*PROBLEM DESCRIPTION*
Two lines below mark the span: the one containing "def execSlewStep (s" and the one containing "every pier (R323, R325). -/". Set down both, plus every line between, exactly as they stand, and nothing else.

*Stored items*
-----
-- ==== Sys2Proof/Machine/TimeOps.lean ====
section
/-! DEFINITION. Meanings of the events and commands of Deck Time. -/
namespace Sys2Proof.Machine

/-- SYNC_REQ: A SYNC REQ is answered (R329, R330). -/
def execSyncReq (port : Nat) (hdr : Hdr) (m : Sync) (rx : Nat) (tx : Nat) (s : State) : Host.Outcome State Fault Refusal :=
  .next (finishStep (recvMsg s port hdr (.syncReq m rx tx)))

/-- SYNC_RESP: A SYNC RESP closes an exchange and yields an offset (R329, R331, R332). -/
def execSyncResp (port : Nat) (hdr : Hdr) (m : Sync) (rx : Nat) (s : State) : Host.Outcome State Fault Refusal :=
  .next (finishStep (recvMsg s port hdr (.syncResp m rx)))

/-- COARSE: A COARSE sets the counter of this die (R330). -/
def execCoarse (port : Nat) (hdr : Hdr) (m : Sync) (s : State) : Host.Outcome State Fault Refusal :=
  .next (finishStep (recvMsg s port hdr (.coarse m)))

/-- EXCHANGE: A REQ leaves (R330). -/
def execExchange (tx : Nat) (s : State) : Host.Outcome State Fault Refusal :=
  .next (finishStep (doExchange s tx))

/-- GLIM: The gather limit has passed on the master (R330). -/
def execGlim (s : State) : Host.Outcome State Fault Refusal :=
  .next (finishStep (glimPasses s))

/-- ALIM: The alignment limit has passed (R330). -/
def execAlim (s : State) : Host.Outcome State Fault Refusal :=
  .next (finishStep (alimPasses s))

/-- SLEW_STEP: The phase moves by one sixteenth (R316, R331). -/
def execSlewStep (s : State) : Host.Outcome State Fault Refusal :=
  .next (finishStep (slewStep_ s))

/-- ALIGN: DT_CMD ALIGN begins an alignment (R330, R339). -/
def execAlign (req : Requester) (tx : Nat) (s : State) : Host.Outcome State Fault Refusal :=
  .next (finishStep (access s req rDtCmd fun s => wDtAlign s req tx))

/-- REMEASURE_ALL: DT_CMD REMEASURE_ALL measures every pier (R323, R325). -/
def execRemeasureAll (req : Requester) (s : State) : Host.Outcome State Fault Refusal :=
  .next (finishStep (access s req rDtCmd fun s => wDtMeasure s req none (.remeasureAll req)))

/-- REMEASURE_ONE: DT_CMD REMEASURE_ONE measures one pier (R323, R325). -/
def execRemeasureOne (req : Requester) (pier : Nat) (s : State) : Host.Outcome State Fault Refusal :=
  .next (finishStep (access s req rDtCmd fun s => wDtMeasure s req (some pier) (.remeasureOne req pier)))

/-- PMEAS_DONE: The probes of a measurement have come back: offsets are written (R323). -/
def execPmeasDone (probes : List (Nat × List (Nat × Nat × Nat))) (s : State) : Host.Outcome State Fault Refusal :=
  .next (finishStep (measureEnds s probes))

/-- PMEAS_FAIL: A pier has not answered its probes (R324). -/
def execPmeasFail (pier : Nat) (s : State) : Host.Outcome State Fault Refusal :=
  .next (finishStep (measureFails s pier))

/-- MULTIPLIER_LOCK: The multiplier locks and the counter counts (R315, R421). -/
def execMultiplierLock (s : State) : Host.Outcome State Fault Refusal :=
  .next (finishStep (lockAt s))

/-- REF_LOST: ZS_DTREF is lost: the counter holds over (R333). -/
def execRefLost (s : State) : Host.Outcome State Fault Refusal :=
  .next (finishStep (refLoss s))

/-- REF_RETURN: ZS_DTREF is back (R333). -/
def execRefReturn (s : State) : Host.Outcome State Fault Refusal :=
  .next (finishStep (refBack s))

end Sys2Proof.Machine
end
-----
*ANSWER BOX*
def execSlewStep (s : State) : Host.Outcome State Fault Refusal :=
  .next (finishStep (slewStep_ s))

/-- ALIGN: DT_CMD ALIGN begins an alignment (R330, R339). -/
def execAlign (req : Requester) (tx : Nat) (s : State) : Host.Outcome State Fault Refusal :=
  .next (finishStep (access s req rDtCmd fun s => wDtAlign s req tx))

/-- REMEASURE_ALL: DT_CMD REMEASURE_ALL measures every pier (R323, R325). -/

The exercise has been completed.